Find every line below with the string "flows" and pick it out.

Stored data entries

━━━━

-- ==== Sys2Proof/Machine/Links.lean ====
section
/-! DEFINITION. The Olper link layer: frames, credits, acknowledgement, and the windows that carry DRAM writes
(Olper Links, Cascades and Hot-Standby Pairs, R313, R316, R317, R320). -/

namespace Sys2Proof.Machine

/-- The bytes of a string. -/
def strBytes (t : String) : List Byte := t.toList.map fun c => BitVec.ofNat 8 c.toNat

/-- The first `n` bytes of a SHAKE256 output. -/
def shakeBytes (m : List Byte) (n : Nat) : List Byte := (leBytes 64 (Config.shake256 m).toNat).take n

/-- One bit step of CRC-32C. -/
def crc32cBit (c : W32) : W32 := if c.getLsbD 0 then (c >>> 1) ^^^ 0x82F63B78#32 else c >>> 1

/-- CRC-32C of bytes. -/
def crc32c (m : List Byte) : W32 :=
  ~~~ (m.foldl (fun c b => (List.range 8).foldl (fun d _ => crc32cBit d) (c ^^^ b.zeroExtend 32)) 0xFFFFFFFF#32)

/-- Port states of OLP_PORT_STATUS.STATE (Table 12). -/
def portOff : Nat := 0
def portLocking : Nat := 1
def portTraining : Nat := 2
def portAuth : Nat := 3
def portUp : Nat := 4
def portDown : Nat := 5

def State.port (s : State) (p : Nat) : Port := tabGetD s.olp.ports p {}
def State.setPort (s : State) (p : Nat) (x : Port) : State :=
  { s with olp := { s.olp with ports := tabSet s.olp.ports p x } }
def State.portState (s : State) (p : Nat) : Nat := s.fld (OLP_PORT_STATUS p) OLP_PORT_STATUS_STATE
def State.setPortState (s : State) (p v : Nat) : State := s.setFld (OLP_PORT_STATUS p) OLP_PORT_STATUS_STATE v

/-- Set an error bit of OLP_ERR_STATUS; a port error records its port in OLP_ERR_INFO (Table 12). -/
def State.olpErr (s : State) (b : Bits) (p : Nat) : State := s.raise OLP_ERR_STATUS b OLP_ERR_INFO OLP_ERR_INFO_PORT p

/-- The key of one direction (R313). -/
def sessionKey (senderSerial receiverSerial : W64) (senderNonce receiverNonce : BitVec 256) : BitVec 256 :=
  BitVec.ofNat 256 (leNat (shakeBytes (leBytes 32 Config.linkKey.toNat ++ strBytes "KQM-LINK" ++ leBytes 8 senderSerial.toNat ++
    leBytes 8 receiverSerial.toNat ++ leBytes 32 senderNonce.toNat ++ leBytes 32 receiverNonce.toNat) 32))

/-- The key under which a port sends. -/
def State.txKey (s : State) (p : Nat) : BitVec 256 :=
  match (s.port p).peer with
  | some h => sessionKey Config.serial h.serial (Config.draw (s.port p).nonce) h.nonce
  | none => 0

/-- The 24-byte header of a frame (Table 2). -/
def linkHeader (f : LinkFrame) : List Byte :=
  leBytes 1 f.ftype ++ leBytes 1 f.vc ++ leBytes 2 f.payload.length ++ leBytes 8 f.ctr ++ leBytes 2 f.ack ++ leBytes 1 f.give0 ++
    leBytes 1 f.give1 ++ leBytes 8 f.addr

/-- Sealing: the ciphertext with its 16-byte tag. -/
def gcmSeal (key : BitVec 256) (iv aad pt : List Byte) : List Byte :=
  Config.gcmEncrypt key iv pt ++ leBytes 16 (Config.gcmTag key iv aad (Config.gcmEncrypt key iv pt)).toNat

/-- Opening: the plaintext, none when the tag does not verify. -/
def gcmOpen (key : BitVec 256) (iv aad ct : List Byte) : Option (List Byte) :=
  let body := ct.take (ct.length - 16)
  if 16 ≤ ct.length ∧ leNat (ct.drop (ct.length - 16)) = (Config.gcmTag key iv aad body).toNat then
    some (Config.gcmDecrypt key iv body) else none

/-- A frame as it goes on the link: header, sealed payload with tag, CRC (R313, R316). HELLO and PROOF are in clear. -/
def State.wire (s : State) (p : Nat) (f : LinkFrame) : List Byte :=
  let h := linkHeader f
  let body := if f.ftype ≤ 2 then f.payload
    else gcmSeal (s.txKey p) (leBytes 4 0 ++ leBytes 8 f.ctr) h f.payload
  h ++ body ++ leBytes 4 (crc32c (h ++ body)).toNat

/-- ACK of a port: the low 16 bits of the last FRAME_CTR received in order. -/
def Port.ackNo (x : Port) : Nat := (x.rxCtr + 0xFFFF) % 65536

/-- The first frame of the data queue, when its VC has credit. A BARRIER frame stands there, behind the DATA frames queued
before it, and takes credit of VC0 (R321). -/
def Port.nextData? (x : Port) : Option (LinkFrame × Port) :=
  match x.wait1 with
  | g :: gs =>
    if g.vc = 0 then (if 0 < x.cred0 then some (g, { x with wait1 := gs, cred0 := x.cred0 - 1 }) else none)
    else if 0 < x.cred1 then some (g, { x with wait1 := gs, cred1 := x.cred1 - 1 }) else none
  | [] => none

/-- The next frame that has credit, VC0 first (R317), with the queues it leaves. -/
def Port.next? (x : Port) : Option (LinkFrame × Port) :=
  match x.wait0 with
  | f :: fs => if 0 < x.cred0 then some (f, { x with wait0 := fs, cred0 := x.cred0 - 1 }) else x.nextData?
  | [] => x.nextData?

/-- DATA payload bytes that a frame carries. -/
def dataBytes (f : LinkFrame) : Nat := if f.ftype = 0x20 then f.payload.length else 0

/-- The context of the window that a frame's address names. -/
def State.frameCtx (s : State) (p : Nat) (f : LinkFrame) : Nat :=
  match tabGet? s.olp.windows (16 * p + f.addr / 2 ^ 60) with
  | some w => w.ctx
  | none => 0

/-- Send the frames that have credit, at most `n`. -/
def State.pump (p : Nat) : Nat → State → State
  | 0, s => s
  | n + 1, s =>
    match (s.port p).next? with
    | none => s
    | some (f, x) =>
      let g := { f with ctr := x.txCtr, ack := x.ackNo, give0 := x.give0, give1 := x.give1 }
      let s1 := s.emit (.olper p (s.wire p g))
      let s2 := s1.setPort p { x with txCtr := x.txCtr + 1, give0 := 0, give1 := 0, unacked := x.unacked ++ [g] }
      let k := dataBytes f
      let s3 := (if k = 0 then s2 else
        (s2.addSat (OLP_PORT_TX_BYTES p) OLP_PORT_BYTES k).count 0x28 (s2.frameCtx p f) p k).bwAdd (14 + 2 * p) f.payload.length
      State.pump p n s3

/-- Does a port's link version carry a frame: version 1 has no HEARTBEAT, DIGEST or BARRIER (R315)? -/
def State.carries (s : State) (p : Nat) (f : LinkFrame) : Bool :=
  s.fld (OLP_PORT_STATUS p) OLP_PORT_STATUS_VERSION != 1 || f.ftype ≤ 3 || f.ftype == 0x20

/-- Queue a frame on a port that is UP, and send what has credit: in the queue of its VC, a BARRIER frame behind the DATA
frames (R321). -/
def State.sendFrame (s : State) (p : Nat) (f : LinkFrame) : State :=
  if s.portState p = portUp && s.carries p f then
    let x := s.port p
    let x1 := if f.vc = 0 && f.ftype != 0x12 then { x with wait0 := x.wait0 ++ [f] } else { x with wait1 := x.wait1 ++ [f] }
    (s.setPort p x1).pump p (x1.wait0.length + x1.wait1.length)
  else s

/-- Work uses a port's link: an OFF port is switched ON and starts its lasers (R24, R312, R348). -/
def State.wakePort (s : State) (p : Nat) : State :=
  if s.isOn (.port p) then s else (s.setOn (.port p) true).setPortState p portLocking

/-- Send a DATA frame: on a port that is not UP it waits for the training that the use of the link starts; a port that is
DOWN has lost its link, and the frame is dropped. -/
def State.sendData (s : State) (p : Nat) (f : LinkFrame) : State :=
  if s.portState p = portUp || s.portState p = portDown then s.sendFrame p f
  else
    let s1 := s.wakePort p
    s1.setPort p { s1.port p with wait1 := (s1.port p).wait1 ++ [f] }

/-- A training frame in clear (R316). -/
def State.sendClear (s : State) (p ftype : Nat) (payload : List Byte) : State :=
  (s.emit (.olper p (s.wire p { ftype := ftype, vc := 0, addr := 0, payload := payload, ack := (s.port p).ackNo }))).bwAdd (14 + 2 * p) payload.length

/-- An IDLE frame: it carries ACK and credits. -/
def State.sendIdle (s : State) (p : Nat) : State := s.sendFrame p { ftype := 0x03, vc := 0, addr := 0, payload := [] }

/-! ## An image injected here that ends early (R358, R369) -/

/-- Slots in the direction of travel see a Relay frame that this module originates; HOPS is 47 at the sender. A module whose
slot is not valid sends none (R390). -/
def State.relaySend (s : State) (up : Bool) (ftype dst : Nat) (payload : List Byte) : State :=
  if s.aon.slotInvalid then s
  else { s.emit (.relay up ftype (s.fld MGT_STATE MGT_STATE_SLOT) dst 47 payload) with
    aon := { s.aon with relaySent := s.aon.relaySent + 1 } }

/-- The image that is being injected here is abandoned: state INCOMPLETE, and IMG_END goes down the chain. -/
def State.endInject (s : State) : State :=
  match s.aon.flows.find? fun e => e.2.injected with
  | some (id, f) =>
    let s1 := { s with aon := { s.aon with flows := tabDel s.aon.flows id } }
    let s2 := if f.accepted && s1.fld MGT_UPDATE MGT_UPDATE_STATE = 1 then s1.setFld MGT_UPDATE MGT_UPDATE_STATE 3 else s1
    s2.relaySend false 0x13 0xFF (leBytes 4 id ++ leBytes 1 1)
  | none => s

/-! ## Windows (R320) -/

/-- The largest DATA payload of a port's link version (R315, R316). -/
def State.maxData (s : State) (p : Nat) : Nat := if s.fld (OLP_PORT_STATUS p) OLP_PORT_STATUS_VERSION = 1 then 256 else 512

/-- Queue the DATA frames of a range of a send window, `n` frames at most. -/
def State.sendRange (p win c base size : Nat) : Nat → State → Nat → Nat → State
  | 0, s, _, _ => s
  | n + 1, s, lo, hi =>
    if hi ≤ lo then s
    else
      let k := min size (hi - lo)
      let f : LinkFrame := { ftype := 0x20, vc := 1, addr := (win * 2 ^ 60 + (lo - base)), payload := (s.dramRead c lo k) }
      State.sendRange p win c base size n (s.sendData p f) (lo + k) hi

/-- A write of a context into a send window is carried to the peer: the 64 B lines it touched (R320). -/
def State.carry (s : State) (c addr len : Nat) : State :=
  s.olp.windows.foldl (fun t e =>
    let w := e.2
    if w.isSend && w.ctx == c && decide (0 < len) && decide (addr < w.base + w.len) && decide (w.base < addr + len) then
      let lo := max w.base (addr / 64 * 64)
      let hi := min (w.base + w.len) ((addr + len + 63) / 64 * 64)
      let size := t.maxData (e.1 / 16)
      State.sendRange (e.1 / 16) (e.1 % 16) c w.base size ((hi - lo) / size + 1) t lo hi
    else t) s

/-- Does a region overlap an open receive window, which its module's own engines may not write? -/
def State.hitsRecv (s : State) (addr len : Nat) : Bool :=
  s.olp.windows.any fun e => !e.2.isSend && decide (0 < len) && decide (0 < e.2.len) &&
    decide (addr < e.2.base + e.2.len) && decide (e.2.base < addr + len)

end Sys2Proof.Machine
end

━━━━

§ Output
  match s.aon.flows.find? fun e => e.2.injected with
    let s1 := { s with aon := { s.aon with flows := tabDel s.aon.flows id } }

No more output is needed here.